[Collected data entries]
:::

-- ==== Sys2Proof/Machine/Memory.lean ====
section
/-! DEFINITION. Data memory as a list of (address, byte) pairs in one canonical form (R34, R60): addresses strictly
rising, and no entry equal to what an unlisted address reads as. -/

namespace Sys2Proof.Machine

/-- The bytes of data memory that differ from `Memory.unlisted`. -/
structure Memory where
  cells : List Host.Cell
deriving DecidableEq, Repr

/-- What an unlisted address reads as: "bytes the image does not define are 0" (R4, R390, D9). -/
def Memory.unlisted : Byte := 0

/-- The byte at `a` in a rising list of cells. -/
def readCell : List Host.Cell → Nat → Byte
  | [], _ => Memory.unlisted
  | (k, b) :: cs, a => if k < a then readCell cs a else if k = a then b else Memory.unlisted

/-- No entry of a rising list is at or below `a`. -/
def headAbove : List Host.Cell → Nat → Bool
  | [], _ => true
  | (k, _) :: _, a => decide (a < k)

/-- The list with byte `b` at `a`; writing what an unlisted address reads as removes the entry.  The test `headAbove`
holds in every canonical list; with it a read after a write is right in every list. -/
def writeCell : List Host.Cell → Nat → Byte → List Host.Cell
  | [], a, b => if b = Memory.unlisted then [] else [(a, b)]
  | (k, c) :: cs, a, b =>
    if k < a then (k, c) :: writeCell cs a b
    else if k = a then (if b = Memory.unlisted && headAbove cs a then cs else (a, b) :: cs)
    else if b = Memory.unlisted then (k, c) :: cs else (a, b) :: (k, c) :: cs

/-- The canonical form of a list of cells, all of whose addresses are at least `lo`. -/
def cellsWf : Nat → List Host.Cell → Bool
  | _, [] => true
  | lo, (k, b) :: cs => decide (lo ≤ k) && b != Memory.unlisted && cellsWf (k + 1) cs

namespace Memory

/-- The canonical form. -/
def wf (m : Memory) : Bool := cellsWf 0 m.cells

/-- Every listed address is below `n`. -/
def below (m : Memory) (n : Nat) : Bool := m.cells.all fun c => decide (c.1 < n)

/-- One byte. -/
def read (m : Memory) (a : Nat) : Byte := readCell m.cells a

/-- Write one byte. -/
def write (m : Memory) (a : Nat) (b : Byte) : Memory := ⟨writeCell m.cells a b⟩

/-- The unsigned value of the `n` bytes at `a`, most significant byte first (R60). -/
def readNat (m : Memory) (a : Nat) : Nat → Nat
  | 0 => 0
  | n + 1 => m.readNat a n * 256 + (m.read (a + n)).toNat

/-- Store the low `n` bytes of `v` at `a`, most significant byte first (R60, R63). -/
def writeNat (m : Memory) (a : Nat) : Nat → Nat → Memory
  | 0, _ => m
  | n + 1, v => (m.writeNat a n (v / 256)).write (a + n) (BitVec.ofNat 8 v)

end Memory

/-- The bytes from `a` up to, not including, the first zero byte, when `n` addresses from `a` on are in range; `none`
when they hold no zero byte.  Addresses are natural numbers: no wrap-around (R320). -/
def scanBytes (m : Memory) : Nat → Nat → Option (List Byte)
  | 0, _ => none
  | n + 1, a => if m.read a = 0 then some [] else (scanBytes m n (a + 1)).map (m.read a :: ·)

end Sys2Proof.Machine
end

:::

> REQUIRED WORK: Could you work out how many lines above contain the string "writeCell"? Answer with the number only.

> RESULT OF THIS EXERCISE: 3